Skill Distiller

Workflows

Distill successful workflows into reusable skills with quality gates. Use after completing multi-step tasks to evaluate if the workflow should be saved. Triggers: 'distill this', 'save as skill', 'make this reusable', or automatically at end of complex tasks. Evaluates novelty, success, reuse potential AND grounding (≥10 real samples) before generating SKILL.md. Includes IP boundary check (private vs shared classification), trigger keyword discipline, and pre-publish vet for skills going to public registries. Prevents skill bloat through 4-question quality gates and the 'sycophancy of completeness' anti-pattern.

Install

openclaw skills install auto-skill-distiller

Skill Distiller

Turn successful workflows into reusable skills — with discipline, not enthusiasm.

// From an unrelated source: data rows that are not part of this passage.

-- ==== Sys2Proof/Laws/State.lean ====
section
/-!
SUPPORT. One lemma per field for each update of the state and of a group, so that no proof unfolds a record update; and what
reaching a unit after an update gives.
-/
namespace Sys2Proof.Machine

/-! ## Fields that an update leaves alone -/

@[simp] theorem State.modCore_time (s : State) (c : Nat) (f : Core → Core) : (s.modCore c f).time = s.time := rfl
@[simp] theorem State.modCore_clusters (s : State) (c : Nat) (f : Core → Core) : (s.modCore c f).clusters = s.clusters := rfl
@[simp] theorem State.modCore_hdies (s : State) (c : Nat) (f : Core → Core) : (s.modCore c f).hdies = s.hdies := rfl
@[simp] theorem State.modCore_mem (s : State) (c : Nat) (f : Core → Core) : (s.modCore c f).mem = s.mem := rfl
@[simp] theorem State.modCore_tags (s : State) (c : Nat) (f : Core → Core) : (s.modCore c f).tags = s.tags := rfl
@[simp] theorem State.modCore_ringStamps (s : State) (c : Nat) (f : Core → Core) : (s.modCore c f).ringStamps = s.ringStamps := rfl
@[simp] theorem State.modCore_host (s : State) (c : Nat) (f : Core → Core) : (s.modCore c f).host = s.host := rfl
@[simp] theorem State.modCore_far (s : State) (c : Nat) (f : Core → Core) : (s.modCore c f).far = s.far := rfl
@[simp] theorem State.modCore_farTags (s : State) (c : Nat) (f : Core → Core) : (s.modCore c f).farTags = s.farTags := rfl
@[simp] theorem State.modCore_farEvals (s : State) (c : Nat) (f : Core → Core) : (s.modCore c f).farEvals = s.farEvals := rfl
@[simp] theorem State.modCore_farPages (s : State) (c : Nat) (f : Core → Core) : (s.modCore c f).farPages = s.farPages := rfl
@[simp] theorem State.modCore_ctxs (s : State) (c : Nat) (f : Core → Core) : (s.modCore c f).ctxs = s.ctxs := rfl
@[simp] theorem State.modCore_tasks (s : State) (c : Nat) (f : Core → Core) : (s.modCore c f).tasks = s.tasks := rfl
@[simp] theorem State.modCore_shares (s : State) (c : Nat) (f : Core → Core) : (s.modCore c f).shares = s.shares := rfl
@[simp] theorem State.modCore_decodes (s : State) (c : Nat) (f : Core → Core) : (s.modCore c f).decodes = s.decodes := rfl
@[simp] theorem State.modCore_gov (s : State) (c : Nat) (f : Core → Core) : (s.modCore c f).gov = s.gov := rfl
@[simp] theorem State.modCore_board (s : State) (c : Nat) (f : Core → Core) : (s.modCore c f).board = s.board := rfl
@[simp] theorem State.modCore_here (s : State) (c : Nat) (f : Core → Core) : (s.modCore c f).here = s.here := rfl
@[simp] theorem State.modCore_agenda (s : State) (c : Nat) (f : Core → Core) : (s.modCore c f).agenda = s.agenda := rfl
@[simp] theorem State.modCore_fresh (s : State) (c : Nat) (f : Core → Core) : (s.modCore c f).fresh = s.fresh := rfl
@[simp] theorem State.modCore_free (s : State) (c : Nat) (f : Core → Core) : (s.modCore c f).free = s.free := rfl

@[simp] theorem State.modCluster_time (s : State) (c : Nat) (f : Cluster → Cluster) : (s.modCluster c f).time = s.time := rfl
@[simp] theorem State.modCluster_cores (s : State) (c : Nat) (f : Cluster → Cluster) : (s.modCluster c f).cores = s.cores := rfl
@[simp] theorem State.modCluster_hdies (s : State) (c : Nat) (f : Cluster → Cluster) : (s.modCluster c f).hdies = s.hdies := rfl
@[simp] theorem State.modCluster_mem (s : State) (c : Nat) (f : Cluster → Cluster) : (s.modCluster c f).mem = s.mem := rfl
@[simp] theorem State.modCluster_tags (s : State) (c : Nat) (f : Cluster → Cluster) : (s.modCluster c f).tags = s.tags := rfl
@[simp] theorem State.modCluster_ringStamps (s : State) (c : Nat) (f : Cluster → Cluster) : (s.modCluster c f).ringStamps = s.ringStamps := rfl
@[simp] theorem State.modCluster_host (s : State) (c : Nat) (f : Cluster → Cluster) : (s.modCluster c f).host = s.host := rfl
@[simp] theorem State.modCluster_far (s : State) (c : Nat) (f : Cluster → Cluster) : (s.modCluster c f).far = s.far := rfl
@[simp] theorem State.modCluster_farTags (s : State) (c : Nat) (f : Cluster → Cluster) : (s.modCluster c f).farTags = s.farTags := rfl
@[simp] theorem State.modCluster_farEvals (s : State) (c : Nat) (f : Cluster → Cluster) : (s.modCluster c f).farEvals = s.farEvals := rfl
@[simp] theorem State.modCluster_farPages (s : State) (c : Nat) (f : Cluster → Cluster) : (s.modCluster c f).farPages = s.farPages := rfl
@[simp] theorem State.modCluster_ctxs (s : State) (c : Nat) (f : Cluster → Cluster) : (s.modCluster c f).ctxs = s.ctxs := rfl
@[simp] theorem State.modCluster_tasks (s : State) (c : Nat) (f : Cluster → Cluster) : (s.modCluster c f).tasks = s.tasks := rfl
@[simp] theorem State.modCluster_shares (s : State) (c : Nat) (f : Cluster → Cluster) : (s.modCluster c f).shares = s.shares := rfl
@[simp] theorem State.modCluster_decodes (s : State) (c : Nat) (f : Cluster → Cluster) : (s.modCluster c f).decodes = s.decodes := rfl
@[simp] theorem State.modCluster_gov (s : State) (c : Nat) (f : Cluster → Cluster) : (s.modCluster c f).gov = s.gov := rfl
@[simp] theorem State.modCluster_board (s : State) (c : Nat) (f : Cluster → Cluster) : (s.modCluster c f).board = s.board := rfl
@[simp] theorem State.modCluster_here (s : State) (c : Nat) (f : Cluster → Cluster) : (s.modCluster c f).here = s.here := rfl
@[simp] theorem State.modCluster_agenda (s : State) (c : Nat) (f : Cluster → Cluster) : (s.modCluster c f).agenda = s.agenda := rfl
@[simp] theorem State.modCluster_fresh (s : State) (c : Nat) (f : Cluster → Cluster) : (s.modCluster c f).fresh = s.fresh := rfl
@[simp] theorem State.modCluster_free (s : State) (c : Nat) (f : Cluster → Cluster) : (s.modCluster c f).free = s.free := rfl

@[simp] theorem State.modHdie_time (s : State) (h : Nat) (f : HDie → HDie) : (s.modHdie h f).time = s.time := rfl
@[simp] theorem State.modHdie_cores (s : State) (h : Nat) (f : HDie → HDie) : (s.modHdie h f).cores = s.cores := rfl
@[simp] theorem State.modHdie_clusters (s : State) (h : Nat) (f : HDie → HDie) : (s.modHdie h f).clusters = s.clusters := rfl
@[simp] theorem State.modHdie_mem (s : State) (h : Nat) (f : HDie → HDie) : (s.modHdie h f).mem = s.mem := rfl
@[simp] theorem State.modHdie_tags (s : State) (h : Nat) (f : HDie → HDie) : (s.modHdie h f).tags = s.tags := rfl
@[simp] theorem State.modHdie_ringStamps (s : State) (h : Nat) (f : HDie → HDie) : (s.modHdie h f).ringStamps = s.ringStamps := rfl
@[simp] theorem State.modHdie_host (s : State) (h : Nat) (f : HDie → HDie) : (s.modHdie h f).host = s.host := rfl
@[simp] theorem State.modHdie_far (s : State) (h : Nat) (f : HDie → HDie) : (s.modHdie h f).far = s.far := rfl
@[simp] theorem State.modHdie_farTags (s : State) (h : Nat) (f : HDie → HDie) : (s.modHdie h f).farTags = s.farTags := rfl
@[simp] theorem State.modHdie_farEvals (s : State) (h : Nat) (f : HDie → HDie) : (s.modHdie h f).farEvals = s.farEvals := rfl
@[simp] theorem State.modHdie_farPages (s : State) (h : Nat) (f : HDie → HDie) : (s.modHdie h f).farPages = s.farPages := rfl
@[simp] theorem State.modHdie_ctxs (s : State) (h : Nat) (f : HDie → HDie) : (s.modHdie h f).ctxs = s.ctxs := rfl
@[simp] theorem State.modHdie_tasks (s : State) (h : Nat) (f : HDie → HDie) : (s.modHdie h f).tasks = s.tasks := rfl
@[simp] theorem State.modHdie_shares (s : State) (h : Nat) (f : HDie → HDie) : (s.modHdie h f).shares = s.shares := rfl
@[simp] theorem State.modHdie_decodes (s : State) (h : Nat) (f : HDie → HDie) : (s.modHdie h f).decodes = s.decodes := rfl
@[simp] theorem State.modHdie_gov (s : State) (h : Nat) (f : HDie → HDie) : (s.modHdie h f).gov = s.gov := rfl
@[simp] theorem State.modHdie_board (s : State) (h : Nat) (f : HDie → HDie) : (s.modHdie h f).board = s.board := rfl
@[simp] theorem State.modHdie_here (s : State) (h : Nat) (f : HDie → HDie) : (s.modHdie h f).here = s.here := rfl
@[simp] theorem State.modHdie_agenda (s : State) (h : Nat) (f : HDie → HDie) : (s.modHdie h f).agenda = s.agenda := rfl
@[simp] theorem State.modHdie_fresh (s : State) (h : Nat) (f : HDie → HDie) : (s.modHdie h f).fresh = s.fresh := rfl
@[simp] theorem State.modHdie_free (s : State) (h : Nat) (f : HDie → HDie) : (s.modHdie h f).free = s.free := rfl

Built on agentic learning-loop patterns. Hardened by 30+ skill-creation incidents (some real, some embarrassing).

When to Distill — 4-Question Gate

All four must be YES to proceed. This is stricter than v1's 3-question gate (Novel + Successful + Reusable) because we learned the hard way that "looks reusable" without grounding produces hallucinated skills.

  1. Novel? — Is this a workflow you haven't done before? (If similar skill exists, UPDATE it instead of creating new)
  2. Successful? — Did the task complete with verified results? (Failed tasks → write to lessons-learned.md, not a skill)
  3. Reusable? — Will this exact workflow likely be needed again? (One-off → memory note, not skill)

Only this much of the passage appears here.